- _WORK ITEM_:
Reproduce exactly the lines below from the one containing "(R147, R350). -/" through the one containing "res := if aligned", including both, and nothing else.

- _TASK MATERIAL_:
-- ==== Sys2Proof/Config.lean ====
section
/-! DEFINITION. What an implementation fixes and the spec leaves open: factory constants (log entry 6) and free values (log
entry 2). None has a body, so no proof can see a value. -/

namespace Sys2Proof

/-- The 32-byte fused device secret (R36), byte i in bits 8i to 8i + 7. -/
opaque Config.deviceSecret : BitVec 256

/-- The 16-byte device serial number (R37, R42). -/
opaque Config.serial : BitVec 128

/-- The index of the manufacturing key that signed the identity certificate (R37). -/
opaque Config.mkidx : BitVec 32

/-- The private seed of the manufacturing key that signs identity certificates (R30, R37). -/
opaque Config.mfgSeed : BitVec 256

/-- The two root public keys in the boot ROM (R31). -/
opaque Config.rootKey : Nat → BitVec 256

/-- The SHA-512 of the boot ROM (R39). -/
opaque Config.romMeas : BitVec 512

/-- What flash slot A (0) and slot B (1) hold when the module leaves the factory (R34, R35). -/
opaque Config.factoryImage : Nat → List (BitVec 8)

/-- What an erased byte of the flash reads as (R35 does not say). -/
opaque Config.erasedByte : BitVec 8

/-- A number nothing constrains: the model's choice where the spec leaves an order or a victim open. -/
opaque Config.freeNat : Nat → Nat

/-- A number nothing constrains, by the step: which of several running commands goes on. -/
opaque Config.freePick : Nat → Nat

/-- A 64-bit value nothing constrains. -/
opaque Config.freeWord : Nat → Word

/-- A byte of a saved team's image, whose layout belongs to the device (R113): the image's number and the byte's offset. -/
opaque Config.imageByte : Nat → Nat → BitVec 8

/-- A byte of shared memory whose island has been off (R19: the contents are lost): the moment and the byte's offset. -/
opaque Config.lostByte : Nat → Nat → BitVec 8

/-- What the lanes of a released register hold when a later write leaves them out (R195, R300: the value is lost), as a function of what the
register held. -/
opaque Config.lostImage : BitVec 2048 → BitVec 2048

/-- The part of a stream that one decode command brings (R404): Annex B framing, operating point, film grain synthesis, the frames it has output, its bytes read so far, none for
one whose read failed, and how many of them had been read when the last of those frames was done. -/
structure Av1Part where
  annexb : Bool
  op     : Nat
  grain  : Bool
  frames : Nat
  bytes  : List (Option (BitVec 8))
  mark   : Nat
  deriving DecidableEq, Repr

/-- What the AV1 specification says of an output frame of the last part of a stream (R66; log entry 7). The arguments are the stream's parts, the frame's
number within the last one, and which fact is asked for: the facts are numbered where they are read (Machine/Av1.lean). -/
opaque Config.av1Fact : List Av1Part → Nat → Nat → Nat

/-- A sample of an output frame: the stream, the frame, then plane, row and column. -/
opaque Config.av1Sample : List Av1Part → Nat → Nat × Nat × Nat → Nat

/-- The block of the ring path into which an element falls when the element count is no multiple of the member count (R63 gives no cut): count, members,
element. -/
opaque Config.ringBlock : Nat → Nat → Nat → Nat

end Sys2Proof
end

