-- ==== Sys2Proof/Machine/Flags.lean ====
section
/-! DEFINITION. The flag register and the running maximum (R229, R238 to R240), and the flag-free integer results of R222 and R223. -/

namespace Sys2Proof.Machine

/-- ORs flags into fflags when an instruction retires (R229). -/
def Warp.addFlags (x : Warp) (g : Nat) : Warp := { x with fflags := x.fflags ||| word g }

/-- The OR of the flags of the active lanes. -/
def laneFlags (act : Mask) (f : Nat → Nat) : Nat :=
  ((List.range 32).filter (mbit act)).foldl (fun a t => a ||| f t) 0

/-- The OR of the flags of the sub-elements of a lane. -/
def subFlags (w : Nat) (f : Nat → Nat) : Nat := (List.range (64 / w)).foldl (fun a e => a ||| f e) 0

/-- The f32 magnitude bits of a finite value, exact for every format (R239). -/
def magOf (m : Nat) (e : Int) : Nat := if m = 0 then 0 else ((fmtOf 10).round 0 false false m e false).1

/-- amax after one input (R239): NaNs and infinities set their bits and leave mag. -/
def amaxStep (f : Fmt) (x : Nat) (a : Word) : Word :=
  match f.val x with
  | .nan _ => a ||| 0x100000000#64
  | .inf _ => a ||| 0x200000000#64
  | .fin _ m e =>
    if fieldOf a 0 31 < magOf m e then (a &&& ~~~(0x7fffffff#64)) ||| word (magOf m e) else a

/-- amax after the active lanes and sub-elements of a source (R239, R240). -/
def amaxOver (ty : BitVec 4) (act : Mask) (src : Image) (a : Word) : Word :=
  ((List.range 32).filter (mbit act)).foldl (fun a t =>
    (List.range (64 / Ty.width ty)).foldl (fun a e => amaxStep (fmtOf ty) (subEl (Ty.width ty) (lane src t) e) a) a) a

/-- Types 0 to 3 are signed (Table 8.1). -/
def Ty.signed (t : BitVec 4) : Bool := t.toNat < 4

/-- The integer a sub-element denotes in its type (R221). -/
def intVal (ty : BitVec 4) (x : Nat) : Int :=
  if Ty.signed ty then sextN (Ty.width ty) x else (x % 2 ^ Ty.width ty : Nat)

/-- The quotient of R223. -/
def divQ (ty : BitVec 4) (a b : Int) : Int :=
  if b = 0 then (if Ty.signed ty then -1 else (2 ^ Ty.width ty : Nat) - 1) else a.tdiv b

/-- The remainder of R223. -/
def divR (a b : Int) : Int := if b = 0 then a else a.tmod b

end Sys2Proof.Machine
end

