/-- Why a domain access to another device is not sent, if it is not, with the entry read (R59). -/
def State.domResolve (s : State) (dev : Nat) : Option Cause × State :=
  if s.links.domEn = false then (some .noDomain, s)
  else
    let (e, s) := s.domEntry dev
    (if e.valid = false ∨ s.upPorts e = [] then some .noSuchDevice else none, s)

/-- The bytes that a remote access covers. -/
def RemoteOp.size : RemoteOp → Nat
  | .read _ n => n
  | .write bs _ => bs.length
  | .atomic _ _ _ _ _ => 8

/-- Two remote accesses of one warp touch a common 16-byte sector of one target (R176). -/
def Remote.clash (a b : Remote) : Bool :=
  a.w == b.w && a.dev == b.dev && a.va / 16 ≤ (b.va + b.op.size - 1) / 16 && b.va / 16 ≤ (a.va + a.op.size - 1) / 16

/-- Sends a remote access over one of the ports that reach its target, which one the spec leaves open (R55; a free value). With no such port up nothing leaves the
device, and the packet counts as sent and unanswered: its timer runs (R56; log entry 113). -/
def State.transmit (s : State) (r : Remote) : State :=
  let (e, s) := s.domEntry r.dev
  let ps := s.upPorts e
  let (n, s) := s.takeFree
  let mark (x : Remote) : Remote := if x.tag = r.tag then { x with sent := true, port := ps.getD (n % ps.length) 16, last := s.mgmt.count } else x
  let s := { s with links := { s.links with remotes := s.links.remotes.map mark } }
  if ps.isEmpty then s else s.send (.domSend s.links.domid r.dev r.tag r.va r.op)

/-- A new remote access: held while an earlier one of its warp to the same sector is unacknowledged, else sent (R176). Its acknowledgement, or the reply to a read, is awaited by a
release at domain scope of its core. -/
def State.addRemote (s : State) (core : Nat) (w : WarpId) (dev va : Nat) (op : RemoteOp) : State :=
  let (tag, s) := s.takeTok
  let r : Remote :=
    { tag := tag, core := core, w := w, dev := dev, va := va, op := op, stok := some tag, sent := false, port := 0, tries := 0, last := 0 }
  let held := s.links.remotes.any fun x => x.clash r
  let s := { s with links := { s.links with remotes := s.links.remotes ++ [r] } }
  let s := s.modCore core fun c => { c with unacked := c.unacked ++ [{ tok := tag, w := some w, done := false, remote := true }] }
  if held then s else s.transmit r

/-- The lanes of an access through a remote window: an address at or above 2^52 fails, and so does a lane that R59 stops; else its address (R147, R350). -/
def State.remoteLanes (s : State) (c : Ctx) (f : MemF) (dev : Nat) (aligned disp : Bool) : List LaneChk × State :=
  let z := accSize f.ty
  let (stop, s) := s.domResolve dev
  let win := c.x.win f.tw
  ((lanesOf (c.x.active f.g)).map fun t =>
    let o := laneOff c f.off (if disp then f.b else 0) t
    let va := win.va + o
    { lane := t, va := va, size := z, dom := true
      res := if aligned ∧ va % z ≠ 0 then .error (.cause .misaligned va)
        else if va + z > 2 ^ 52 then .error (.cause .address (max va (2 ^ 52)))
        else match stop with | some k => .error (.cause k va) | none => .ok [va] }, s)

/-! ## Stores -/

/-- What distinguishes the stores: the data they take, whether the address is shared, and whether they release (and at which scope). -/
structure StoreKind where
  regs   : Bool
  queues : Bool
  sh     : Bool
  rel    : Option (BitVec 2)
  deriving DecidableEq, Repr

/-- The bytes that the lanes store, in lane order. -/
def storeBytesOf (d : StoreData) (rs : List LaneChk) : List StoreByte :=
  (chkPas rs).flatMap fun x => x.2.zipIdx.map fun y =>
    { lane := x.1.lane, pa := y.1, val := imgByte d.img (8 * x.1.lane + y.2), bad := d.psec.getLsbD (x.1.lane / 2) }

/-- The runs of bytes that the lanes of a store write through a remote window, by lane: address, bytes, and whether their data is poisoned (R122, R158). -/
def remoteRuns (d : StoreData) (rs : List LaneChk) : List (Nat × List Byte × Bool) :=
  let bs := lastWrites (rs.flatMap fun r => tab r.size fun i =>
    { lane := r.lane, pa := r.va + i, val := imgByte d.img (8 * r.lane + i), bad := d.psec.getLsbD (r.lane / 2) })
  (List.range 32).flatMap fun t => (cellRuns ((bs.filter fun b => b.lane == t).map fun b => (b.pa, b.val))).map fun x => (x.1, x.2, d.psec.getLsbD (t / 2))

/-- A block after a store of bytes to shared memory. -/
def Block.sharedBytesStore (b : Block) (bs : List StoreByte) : Block :=
  (List.range b.cores.length).foldl (fun b i =>
    let mine := (lastWrites bs).filter fun x => sharedIdx x.pa == i
    let r := (b.region i).store (mine.map fun x => (sharedOff x.pa, x.val)) fun sec => mine.any fun x => sharedOff x.pa / 16 == sec && x.bad
    { b with shared := b.shared.set i r }) b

- _EXERCISE RESPONSE_:
/-- The lanes of an access through a remote window: an address at or above 2^52 fails, and so does a lane that R59 stops; else its address (R147, R350). -/
def State.remoteLanes (s : State) (c : Ctx) (f : MemF) (dev : Nat) (aligned disp : Bool) : List LaneChk × State :=
  let z := accSize f.ty
  let (stop, s) := s.domResolve dev
  let win := c.x.win f.tw
  ((lanesOf (c.x.active f.g)).map fun t =>
    let o := laneOff c f.off (if disp then f.b else 0) t
    let va := win.va + o
    { lane := t, va := va, size := z, dom := true
      res := if aligned ∧ va % z ≠ 0 then .error (.cause .misaligned va)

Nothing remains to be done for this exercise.